## What to do
Only one portion of the data is to be written out: from the line bearing "structure Power where" through the line bearing "to copy, the". Write it exactly as it appears.

START Information provided

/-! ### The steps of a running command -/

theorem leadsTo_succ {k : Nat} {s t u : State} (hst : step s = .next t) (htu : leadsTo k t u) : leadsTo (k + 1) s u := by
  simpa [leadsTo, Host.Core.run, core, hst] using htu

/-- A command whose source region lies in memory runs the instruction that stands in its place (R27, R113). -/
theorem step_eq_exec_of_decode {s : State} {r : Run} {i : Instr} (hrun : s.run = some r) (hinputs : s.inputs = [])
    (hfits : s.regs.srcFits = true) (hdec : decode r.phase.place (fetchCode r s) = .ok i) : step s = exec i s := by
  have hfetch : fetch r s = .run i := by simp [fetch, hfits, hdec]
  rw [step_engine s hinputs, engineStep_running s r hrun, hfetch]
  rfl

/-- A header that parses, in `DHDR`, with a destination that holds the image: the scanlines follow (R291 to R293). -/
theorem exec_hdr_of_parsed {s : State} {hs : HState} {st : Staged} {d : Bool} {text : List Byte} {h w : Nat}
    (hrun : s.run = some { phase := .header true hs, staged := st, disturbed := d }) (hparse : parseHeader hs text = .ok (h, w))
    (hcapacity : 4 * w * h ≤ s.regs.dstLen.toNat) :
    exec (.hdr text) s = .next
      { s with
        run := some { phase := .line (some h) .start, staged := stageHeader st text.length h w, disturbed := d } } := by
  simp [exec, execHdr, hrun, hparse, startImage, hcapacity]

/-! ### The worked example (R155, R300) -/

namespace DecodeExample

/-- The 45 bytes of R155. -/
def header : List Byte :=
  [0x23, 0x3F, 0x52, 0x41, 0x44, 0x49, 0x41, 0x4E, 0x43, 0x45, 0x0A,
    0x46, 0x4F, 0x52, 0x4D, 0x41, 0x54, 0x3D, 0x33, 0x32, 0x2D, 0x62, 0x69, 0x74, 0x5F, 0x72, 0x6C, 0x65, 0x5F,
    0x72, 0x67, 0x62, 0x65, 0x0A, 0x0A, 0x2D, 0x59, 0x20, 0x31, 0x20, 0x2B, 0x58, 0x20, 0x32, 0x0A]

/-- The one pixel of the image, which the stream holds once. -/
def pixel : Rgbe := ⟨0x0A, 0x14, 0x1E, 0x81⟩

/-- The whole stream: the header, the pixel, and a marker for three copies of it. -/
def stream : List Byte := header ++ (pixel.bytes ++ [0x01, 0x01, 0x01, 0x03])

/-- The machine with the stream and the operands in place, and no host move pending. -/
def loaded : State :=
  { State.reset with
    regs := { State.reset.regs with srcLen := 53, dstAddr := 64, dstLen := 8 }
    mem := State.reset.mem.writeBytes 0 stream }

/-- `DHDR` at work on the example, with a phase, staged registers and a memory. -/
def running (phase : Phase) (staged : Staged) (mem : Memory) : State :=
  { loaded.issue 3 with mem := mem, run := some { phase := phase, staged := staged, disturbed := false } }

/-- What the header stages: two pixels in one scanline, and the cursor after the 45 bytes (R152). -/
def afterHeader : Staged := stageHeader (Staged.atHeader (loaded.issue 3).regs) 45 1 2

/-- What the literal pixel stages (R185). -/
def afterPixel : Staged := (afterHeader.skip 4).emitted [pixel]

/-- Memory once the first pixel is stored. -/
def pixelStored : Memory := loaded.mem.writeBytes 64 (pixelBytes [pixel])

END Information provided
START Information provided

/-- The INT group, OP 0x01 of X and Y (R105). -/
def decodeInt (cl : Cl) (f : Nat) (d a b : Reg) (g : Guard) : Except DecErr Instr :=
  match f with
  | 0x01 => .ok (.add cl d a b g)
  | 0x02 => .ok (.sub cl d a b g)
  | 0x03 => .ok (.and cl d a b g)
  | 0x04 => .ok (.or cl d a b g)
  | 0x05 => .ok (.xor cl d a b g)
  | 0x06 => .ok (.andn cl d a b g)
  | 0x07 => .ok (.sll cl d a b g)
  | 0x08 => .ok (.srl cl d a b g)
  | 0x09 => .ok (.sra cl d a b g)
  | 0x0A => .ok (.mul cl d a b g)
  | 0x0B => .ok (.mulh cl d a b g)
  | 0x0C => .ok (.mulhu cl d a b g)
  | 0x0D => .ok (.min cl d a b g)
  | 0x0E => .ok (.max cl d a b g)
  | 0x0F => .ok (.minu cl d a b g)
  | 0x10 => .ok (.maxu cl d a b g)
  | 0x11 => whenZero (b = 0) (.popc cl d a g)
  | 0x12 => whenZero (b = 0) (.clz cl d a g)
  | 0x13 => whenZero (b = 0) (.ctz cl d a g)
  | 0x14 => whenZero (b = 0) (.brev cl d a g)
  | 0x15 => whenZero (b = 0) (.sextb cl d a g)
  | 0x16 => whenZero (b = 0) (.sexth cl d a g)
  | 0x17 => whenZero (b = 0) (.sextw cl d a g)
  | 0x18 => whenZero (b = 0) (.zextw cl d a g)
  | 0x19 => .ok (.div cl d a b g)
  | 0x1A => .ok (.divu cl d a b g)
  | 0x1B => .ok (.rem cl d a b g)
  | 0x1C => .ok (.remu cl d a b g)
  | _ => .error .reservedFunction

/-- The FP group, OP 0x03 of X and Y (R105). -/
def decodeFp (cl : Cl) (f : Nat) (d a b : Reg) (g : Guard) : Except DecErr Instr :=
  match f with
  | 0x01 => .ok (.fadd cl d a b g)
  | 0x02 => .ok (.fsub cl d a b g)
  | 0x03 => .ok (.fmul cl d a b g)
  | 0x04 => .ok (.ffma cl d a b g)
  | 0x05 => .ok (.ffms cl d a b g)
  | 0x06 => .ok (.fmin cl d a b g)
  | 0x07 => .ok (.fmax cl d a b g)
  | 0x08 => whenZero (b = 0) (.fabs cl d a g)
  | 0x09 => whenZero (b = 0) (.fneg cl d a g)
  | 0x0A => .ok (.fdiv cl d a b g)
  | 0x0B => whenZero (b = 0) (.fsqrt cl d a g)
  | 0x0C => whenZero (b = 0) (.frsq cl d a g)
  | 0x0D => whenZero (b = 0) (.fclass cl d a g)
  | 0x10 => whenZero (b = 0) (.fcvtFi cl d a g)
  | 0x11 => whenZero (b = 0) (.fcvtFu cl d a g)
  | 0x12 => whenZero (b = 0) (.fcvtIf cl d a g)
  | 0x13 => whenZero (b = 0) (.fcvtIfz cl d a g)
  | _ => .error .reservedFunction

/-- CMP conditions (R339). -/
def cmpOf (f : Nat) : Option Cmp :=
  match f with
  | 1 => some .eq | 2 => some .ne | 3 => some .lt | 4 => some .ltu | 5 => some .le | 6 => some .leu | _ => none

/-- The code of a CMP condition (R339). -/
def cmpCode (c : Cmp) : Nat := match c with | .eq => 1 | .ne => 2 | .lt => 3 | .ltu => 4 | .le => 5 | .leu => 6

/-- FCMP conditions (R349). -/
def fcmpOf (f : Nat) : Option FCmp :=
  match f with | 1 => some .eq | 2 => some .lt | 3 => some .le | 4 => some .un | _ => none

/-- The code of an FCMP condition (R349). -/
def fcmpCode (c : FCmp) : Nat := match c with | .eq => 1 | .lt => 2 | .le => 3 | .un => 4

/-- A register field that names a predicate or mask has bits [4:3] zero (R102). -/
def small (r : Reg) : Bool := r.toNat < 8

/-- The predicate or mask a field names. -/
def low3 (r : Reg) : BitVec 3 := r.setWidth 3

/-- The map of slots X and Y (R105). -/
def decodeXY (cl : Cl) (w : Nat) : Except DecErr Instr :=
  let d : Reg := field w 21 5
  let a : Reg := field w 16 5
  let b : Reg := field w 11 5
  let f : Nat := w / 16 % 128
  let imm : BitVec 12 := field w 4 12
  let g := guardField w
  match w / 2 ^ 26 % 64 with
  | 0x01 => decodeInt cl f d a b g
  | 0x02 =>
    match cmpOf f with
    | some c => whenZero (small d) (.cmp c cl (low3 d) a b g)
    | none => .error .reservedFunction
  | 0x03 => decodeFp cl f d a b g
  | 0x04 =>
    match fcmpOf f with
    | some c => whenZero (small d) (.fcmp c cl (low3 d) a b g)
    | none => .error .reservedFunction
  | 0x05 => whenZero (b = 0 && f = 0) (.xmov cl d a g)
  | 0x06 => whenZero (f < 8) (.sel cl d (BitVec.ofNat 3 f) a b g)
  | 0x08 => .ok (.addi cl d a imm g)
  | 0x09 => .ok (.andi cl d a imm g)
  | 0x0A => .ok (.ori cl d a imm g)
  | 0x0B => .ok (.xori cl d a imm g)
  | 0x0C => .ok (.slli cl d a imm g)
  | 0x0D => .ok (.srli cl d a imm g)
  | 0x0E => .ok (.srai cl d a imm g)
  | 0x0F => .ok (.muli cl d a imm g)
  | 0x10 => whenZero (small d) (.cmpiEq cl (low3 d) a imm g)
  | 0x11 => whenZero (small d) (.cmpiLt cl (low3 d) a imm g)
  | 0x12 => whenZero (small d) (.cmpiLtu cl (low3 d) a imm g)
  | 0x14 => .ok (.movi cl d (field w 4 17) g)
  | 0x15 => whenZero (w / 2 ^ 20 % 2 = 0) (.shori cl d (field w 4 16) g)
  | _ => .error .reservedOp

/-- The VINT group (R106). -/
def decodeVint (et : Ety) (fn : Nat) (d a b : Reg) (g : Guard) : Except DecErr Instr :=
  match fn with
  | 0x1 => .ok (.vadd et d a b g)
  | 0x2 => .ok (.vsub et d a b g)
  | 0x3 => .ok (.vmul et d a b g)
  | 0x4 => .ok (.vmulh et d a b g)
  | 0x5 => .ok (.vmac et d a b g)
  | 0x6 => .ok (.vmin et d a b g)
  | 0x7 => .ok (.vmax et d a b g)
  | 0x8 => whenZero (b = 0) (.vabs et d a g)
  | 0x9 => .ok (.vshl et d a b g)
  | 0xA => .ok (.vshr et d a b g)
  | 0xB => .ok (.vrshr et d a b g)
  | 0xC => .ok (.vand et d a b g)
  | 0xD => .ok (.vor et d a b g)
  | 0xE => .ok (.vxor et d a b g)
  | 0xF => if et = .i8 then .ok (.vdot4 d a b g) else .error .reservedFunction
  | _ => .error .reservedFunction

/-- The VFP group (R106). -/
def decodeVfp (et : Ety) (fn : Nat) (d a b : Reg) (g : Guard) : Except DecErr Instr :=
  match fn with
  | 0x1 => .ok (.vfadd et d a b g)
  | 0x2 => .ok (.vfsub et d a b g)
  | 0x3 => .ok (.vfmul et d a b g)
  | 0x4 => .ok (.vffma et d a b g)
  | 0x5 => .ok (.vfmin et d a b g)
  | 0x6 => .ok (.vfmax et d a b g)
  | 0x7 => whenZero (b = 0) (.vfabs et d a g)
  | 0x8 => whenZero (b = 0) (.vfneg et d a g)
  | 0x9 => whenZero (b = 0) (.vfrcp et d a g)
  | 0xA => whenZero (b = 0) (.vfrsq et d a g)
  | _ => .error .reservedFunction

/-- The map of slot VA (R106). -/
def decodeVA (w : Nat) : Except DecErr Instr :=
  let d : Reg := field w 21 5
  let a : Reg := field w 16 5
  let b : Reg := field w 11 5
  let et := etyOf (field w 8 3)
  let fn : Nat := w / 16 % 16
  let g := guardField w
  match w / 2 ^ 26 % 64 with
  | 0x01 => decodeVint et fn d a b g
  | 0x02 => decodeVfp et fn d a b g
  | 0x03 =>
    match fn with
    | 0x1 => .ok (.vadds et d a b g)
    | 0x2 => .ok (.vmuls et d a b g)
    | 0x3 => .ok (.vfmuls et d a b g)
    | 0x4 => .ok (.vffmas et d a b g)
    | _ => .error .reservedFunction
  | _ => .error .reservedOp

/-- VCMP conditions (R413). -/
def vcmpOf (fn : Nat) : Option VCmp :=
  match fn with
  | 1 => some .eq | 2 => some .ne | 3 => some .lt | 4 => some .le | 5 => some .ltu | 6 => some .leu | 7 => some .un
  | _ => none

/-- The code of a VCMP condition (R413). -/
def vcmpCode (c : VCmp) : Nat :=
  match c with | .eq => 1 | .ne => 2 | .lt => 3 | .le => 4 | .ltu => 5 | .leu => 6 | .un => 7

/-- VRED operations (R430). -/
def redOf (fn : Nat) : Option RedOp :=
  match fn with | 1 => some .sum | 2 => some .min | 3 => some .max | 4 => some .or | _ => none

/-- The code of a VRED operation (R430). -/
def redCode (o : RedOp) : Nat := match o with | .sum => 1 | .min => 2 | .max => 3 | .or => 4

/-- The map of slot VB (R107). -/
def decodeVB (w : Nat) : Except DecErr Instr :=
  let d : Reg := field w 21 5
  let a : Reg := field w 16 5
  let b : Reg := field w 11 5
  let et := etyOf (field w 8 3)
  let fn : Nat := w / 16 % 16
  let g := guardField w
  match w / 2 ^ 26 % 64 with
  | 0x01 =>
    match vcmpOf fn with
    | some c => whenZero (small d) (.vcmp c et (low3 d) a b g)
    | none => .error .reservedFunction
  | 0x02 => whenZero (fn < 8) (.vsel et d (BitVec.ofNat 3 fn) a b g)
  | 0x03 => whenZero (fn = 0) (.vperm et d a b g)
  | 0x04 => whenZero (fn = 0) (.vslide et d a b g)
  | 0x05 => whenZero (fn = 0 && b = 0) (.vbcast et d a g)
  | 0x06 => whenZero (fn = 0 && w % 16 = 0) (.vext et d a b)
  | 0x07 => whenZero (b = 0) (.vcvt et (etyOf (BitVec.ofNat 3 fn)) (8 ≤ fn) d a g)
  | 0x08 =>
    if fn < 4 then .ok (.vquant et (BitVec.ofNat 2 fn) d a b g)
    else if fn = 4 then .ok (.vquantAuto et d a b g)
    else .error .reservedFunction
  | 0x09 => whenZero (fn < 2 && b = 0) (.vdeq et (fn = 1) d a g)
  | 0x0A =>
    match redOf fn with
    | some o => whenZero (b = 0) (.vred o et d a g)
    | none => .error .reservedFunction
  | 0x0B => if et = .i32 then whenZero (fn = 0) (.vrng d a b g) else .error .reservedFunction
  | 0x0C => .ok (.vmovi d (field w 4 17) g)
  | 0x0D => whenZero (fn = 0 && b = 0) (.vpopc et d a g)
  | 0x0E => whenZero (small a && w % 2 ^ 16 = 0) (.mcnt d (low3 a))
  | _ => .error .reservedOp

END Information provided
START Information provided

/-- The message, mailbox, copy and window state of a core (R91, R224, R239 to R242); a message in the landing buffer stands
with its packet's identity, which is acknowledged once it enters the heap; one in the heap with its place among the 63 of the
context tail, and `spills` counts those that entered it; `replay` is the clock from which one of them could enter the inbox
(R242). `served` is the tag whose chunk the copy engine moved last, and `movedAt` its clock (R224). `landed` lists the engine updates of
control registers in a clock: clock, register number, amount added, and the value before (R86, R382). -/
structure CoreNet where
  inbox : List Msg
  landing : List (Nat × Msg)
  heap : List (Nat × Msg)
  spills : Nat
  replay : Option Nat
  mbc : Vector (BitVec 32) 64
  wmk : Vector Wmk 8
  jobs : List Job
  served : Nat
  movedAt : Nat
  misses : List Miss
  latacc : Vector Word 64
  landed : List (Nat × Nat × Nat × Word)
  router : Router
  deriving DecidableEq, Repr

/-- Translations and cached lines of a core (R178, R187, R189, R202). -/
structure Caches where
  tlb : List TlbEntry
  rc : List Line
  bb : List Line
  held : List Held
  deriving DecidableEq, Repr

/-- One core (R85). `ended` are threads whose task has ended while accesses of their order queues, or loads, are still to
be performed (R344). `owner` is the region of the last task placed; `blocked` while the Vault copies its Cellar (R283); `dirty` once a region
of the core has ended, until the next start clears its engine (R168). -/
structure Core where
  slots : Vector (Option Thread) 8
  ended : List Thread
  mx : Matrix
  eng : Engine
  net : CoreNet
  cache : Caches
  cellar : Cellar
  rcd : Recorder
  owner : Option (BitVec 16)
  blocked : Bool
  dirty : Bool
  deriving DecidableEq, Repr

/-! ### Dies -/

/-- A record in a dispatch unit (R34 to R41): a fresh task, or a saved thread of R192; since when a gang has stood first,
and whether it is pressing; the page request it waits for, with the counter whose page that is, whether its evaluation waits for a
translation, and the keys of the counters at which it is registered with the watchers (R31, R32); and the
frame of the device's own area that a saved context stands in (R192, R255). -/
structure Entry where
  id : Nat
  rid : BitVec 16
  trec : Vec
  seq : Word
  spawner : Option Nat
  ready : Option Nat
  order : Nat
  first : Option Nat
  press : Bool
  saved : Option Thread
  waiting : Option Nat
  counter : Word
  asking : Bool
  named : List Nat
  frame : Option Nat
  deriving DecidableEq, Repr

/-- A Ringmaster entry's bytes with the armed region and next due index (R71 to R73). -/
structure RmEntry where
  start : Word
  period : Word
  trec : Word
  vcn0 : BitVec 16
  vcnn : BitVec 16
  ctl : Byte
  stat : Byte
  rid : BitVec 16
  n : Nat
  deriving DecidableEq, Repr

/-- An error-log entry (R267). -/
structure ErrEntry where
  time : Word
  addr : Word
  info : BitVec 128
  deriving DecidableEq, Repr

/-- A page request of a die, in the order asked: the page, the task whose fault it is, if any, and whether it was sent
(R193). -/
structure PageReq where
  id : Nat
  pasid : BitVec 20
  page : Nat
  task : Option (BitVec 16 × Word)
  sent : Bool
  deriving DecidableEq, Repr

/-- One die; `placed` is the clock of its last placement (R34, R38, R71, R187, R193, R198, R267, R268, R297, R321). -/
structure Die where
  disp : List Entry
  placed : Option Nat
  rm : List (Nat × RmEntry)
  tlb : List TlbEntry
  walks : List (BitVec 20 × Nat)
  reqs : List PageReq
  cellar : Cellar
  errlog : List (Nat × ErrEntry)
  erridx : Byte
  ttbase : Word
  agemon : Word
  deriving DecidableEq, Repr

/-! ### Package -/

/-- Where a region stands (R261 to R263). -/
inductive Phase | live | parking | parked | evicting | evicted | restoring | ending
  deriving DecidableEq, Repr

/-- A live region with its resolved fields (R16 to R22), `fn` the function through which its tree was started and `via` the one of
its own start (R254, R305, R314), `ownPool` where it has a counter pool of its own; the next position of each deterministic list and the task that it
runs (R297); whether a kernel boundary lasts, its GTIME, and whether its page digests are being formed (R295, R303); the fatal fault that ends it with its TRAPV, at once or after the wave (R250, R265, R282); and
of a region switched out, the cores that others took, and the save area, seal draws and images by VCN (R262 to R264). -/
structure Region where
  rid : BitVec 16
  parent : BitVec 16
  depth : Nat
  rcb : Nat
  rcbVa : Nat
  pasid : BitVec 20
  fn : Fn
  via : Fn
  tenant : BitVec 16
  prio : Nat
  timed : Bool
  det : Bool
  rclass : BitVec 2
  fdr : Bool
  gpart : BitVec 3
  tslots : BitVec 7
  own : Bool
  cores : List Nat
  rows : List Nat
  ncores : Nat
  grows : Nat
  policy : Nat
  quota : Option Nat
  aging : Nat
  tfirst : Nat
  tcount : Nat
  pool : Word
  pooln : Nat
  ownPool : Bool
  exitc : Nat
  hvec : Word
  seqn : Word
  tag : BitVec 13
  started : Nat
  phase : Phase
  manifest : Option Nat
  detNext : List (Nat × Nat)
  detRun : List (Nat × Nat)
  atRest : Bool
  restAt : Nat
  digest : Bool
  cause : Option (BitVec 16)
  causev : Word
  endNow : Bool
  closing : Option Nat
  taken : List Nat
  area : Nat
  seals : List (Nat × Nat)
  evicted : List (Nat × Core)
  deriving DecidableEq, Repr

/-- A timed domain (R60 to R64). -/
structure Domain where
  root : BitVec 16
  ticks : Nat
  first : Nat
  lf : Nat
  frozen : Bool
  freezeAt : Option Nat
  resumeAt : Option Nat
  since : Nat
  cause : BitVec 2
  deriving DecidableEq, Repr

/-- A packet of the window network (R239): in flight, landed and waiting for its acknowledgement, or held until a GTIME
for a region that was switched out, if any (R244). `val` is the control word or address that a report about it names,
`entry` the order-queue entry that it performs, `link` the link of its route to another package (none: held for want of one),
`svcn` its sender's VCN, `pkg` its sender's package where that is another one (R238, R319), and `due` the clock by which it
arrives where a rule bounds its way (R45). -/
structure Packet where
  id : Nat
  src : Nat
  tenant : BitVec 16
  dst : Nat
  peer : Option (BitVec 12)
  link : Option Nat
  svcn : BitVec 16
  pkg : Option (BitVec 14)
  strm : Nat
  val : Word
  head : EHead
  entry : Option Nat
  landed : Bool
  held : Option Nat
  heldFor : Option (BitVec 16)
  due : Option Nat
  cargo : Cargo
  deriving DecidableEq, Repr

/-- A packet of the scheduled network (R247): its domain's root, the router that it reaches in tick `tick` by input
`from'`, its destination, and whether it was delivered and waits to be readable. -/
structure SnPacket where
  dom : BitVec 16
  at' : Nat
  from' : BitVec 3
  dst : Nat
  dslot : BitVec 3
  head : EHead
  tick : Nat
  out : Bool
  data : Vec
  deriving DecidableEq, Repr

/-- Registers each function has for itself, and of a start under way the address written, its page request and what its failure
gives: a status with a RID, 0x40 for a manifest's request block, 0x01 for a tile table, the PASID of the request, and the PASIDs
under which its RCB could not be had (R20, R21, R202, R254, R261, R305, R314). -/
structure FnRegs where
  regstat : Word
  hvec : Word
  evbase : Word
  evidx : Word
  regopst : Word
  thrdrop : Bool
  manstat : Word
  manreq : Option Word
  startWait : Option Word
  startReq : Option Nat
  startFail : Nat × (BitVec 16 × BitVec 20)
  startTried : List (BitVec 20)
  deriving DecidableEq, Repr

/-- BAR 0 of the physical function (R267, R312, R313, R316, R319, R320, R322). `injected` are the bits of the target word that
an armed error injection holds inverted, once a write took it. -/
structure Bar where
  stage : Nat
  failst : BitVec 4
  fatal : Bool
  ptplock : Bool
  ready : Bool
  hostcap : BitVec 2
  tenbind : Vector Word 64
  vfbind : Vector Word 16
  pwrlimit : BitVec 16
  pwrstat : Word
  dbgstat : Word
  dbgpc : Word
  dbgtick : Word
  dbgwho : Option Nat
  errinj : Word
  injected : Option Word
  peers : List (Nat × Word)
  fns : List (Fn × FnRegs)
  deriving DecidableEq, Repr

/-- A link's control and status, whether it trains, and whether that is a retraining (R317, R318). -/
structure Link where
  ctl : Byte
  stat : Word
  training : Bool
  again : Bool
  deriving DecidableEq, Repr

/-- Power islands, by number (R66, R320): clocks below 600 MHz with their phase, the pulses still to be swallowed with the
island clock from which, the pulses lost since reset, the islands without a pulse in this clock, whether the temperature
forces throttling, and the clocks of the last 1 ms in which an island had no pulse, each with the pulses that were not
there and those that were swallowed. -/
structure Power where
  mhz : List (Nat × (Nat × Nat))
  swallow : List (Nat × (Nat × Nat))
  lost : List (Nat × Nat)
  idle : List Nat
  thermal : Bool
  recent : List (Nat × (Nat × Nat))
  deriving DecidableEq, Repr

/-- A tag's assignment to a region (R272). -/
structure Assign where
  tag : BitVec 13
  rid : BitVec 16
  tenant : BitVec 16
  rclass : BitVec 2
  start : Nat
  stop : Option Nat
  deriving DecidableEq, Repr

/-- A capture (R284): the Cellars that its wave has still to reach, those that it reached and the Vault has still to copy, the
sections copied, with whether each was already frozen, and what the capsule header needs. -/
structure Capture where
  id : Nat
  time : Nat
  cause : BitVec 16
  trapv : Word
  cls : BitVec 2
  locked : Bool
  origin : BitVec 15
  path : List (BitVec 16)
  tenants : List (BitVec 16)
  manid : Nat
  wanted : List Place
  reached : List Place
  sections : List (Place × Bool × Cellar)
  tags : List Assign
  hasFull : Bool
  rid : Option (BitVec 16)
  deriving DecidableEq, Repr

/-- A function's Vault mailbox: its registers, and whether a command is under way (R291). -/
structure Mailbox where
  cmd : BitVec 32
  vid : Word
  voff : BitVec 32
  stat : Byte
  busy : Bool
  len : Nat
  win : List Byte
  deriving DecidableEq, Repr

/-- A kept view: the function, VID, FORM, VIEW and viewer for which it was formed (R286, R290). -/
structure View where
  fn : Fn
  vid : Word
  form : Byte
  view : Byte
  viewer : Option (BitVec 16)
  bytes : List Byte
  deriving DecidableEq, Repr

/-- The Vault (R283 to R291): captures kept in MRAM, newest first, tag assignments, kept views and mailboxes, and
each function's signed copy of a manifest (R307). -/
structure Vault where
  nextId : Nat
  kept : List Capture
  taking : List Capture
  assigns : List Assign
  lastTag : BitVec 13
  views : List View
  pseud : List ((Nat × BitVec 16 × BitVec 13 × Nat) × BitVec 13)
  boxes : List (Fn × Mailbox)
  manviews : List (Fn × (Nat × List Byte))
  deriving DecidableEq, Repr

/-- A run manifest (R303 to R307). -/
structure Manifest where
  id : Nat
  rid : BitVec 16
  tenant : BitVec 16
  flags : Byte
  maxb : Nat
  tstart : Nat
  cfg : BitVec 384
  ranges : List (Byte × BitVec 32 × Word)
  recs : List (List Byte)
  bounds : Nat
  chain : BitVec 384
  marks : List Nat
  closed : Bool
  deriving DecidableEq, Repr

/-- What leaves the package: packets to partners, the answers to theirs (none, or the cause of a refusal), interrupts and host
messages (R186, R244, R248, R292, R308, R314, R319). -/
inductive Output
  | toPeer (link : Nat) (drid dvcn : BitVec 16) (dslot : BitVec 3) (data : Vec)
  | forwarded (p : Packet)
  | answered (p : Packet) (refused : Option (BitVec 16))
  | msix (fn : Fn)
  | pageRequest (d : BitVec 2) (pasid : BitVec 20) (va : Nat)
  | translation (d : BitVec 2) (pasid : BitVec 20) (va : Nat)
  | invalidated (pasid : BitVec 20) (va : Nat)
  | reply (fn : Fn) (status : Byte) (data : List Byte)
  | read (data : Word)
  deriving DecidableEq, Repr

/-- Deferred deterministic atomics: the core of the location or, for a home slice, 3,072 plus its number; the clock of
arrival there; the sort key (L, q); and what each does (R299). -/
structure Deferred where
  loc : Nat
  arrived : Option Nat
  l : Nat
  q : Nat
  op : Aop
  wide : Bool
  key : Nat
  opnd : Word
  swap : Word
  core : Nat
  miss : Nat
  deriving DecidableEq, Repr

END Information provided

## Output below
structure Power where
  mhz : List (Nat × (Nat × Nat))
  swallow : List (Nat × (Nat × Nat))
  lost : List (Nat × Nat)
  idle : List Nat
  thermal : Bool
  recent : List (Nat × (Nat × Nat))
  deriving DecidableEq, Repr

/-- A tag's assignment to a region (R272). -/
structure Assign where
  tag : BitVec 13
  rid : BitVec 16
  tenant : BitVec 16
  rclass : BitVec 2
  start : Nat
  stop : Option Nat
  deriving DecidableEq, Repr

/-- A capture (R284): the Cellars that its wave has still to reach, those that it reached and the Vault has still to copy, the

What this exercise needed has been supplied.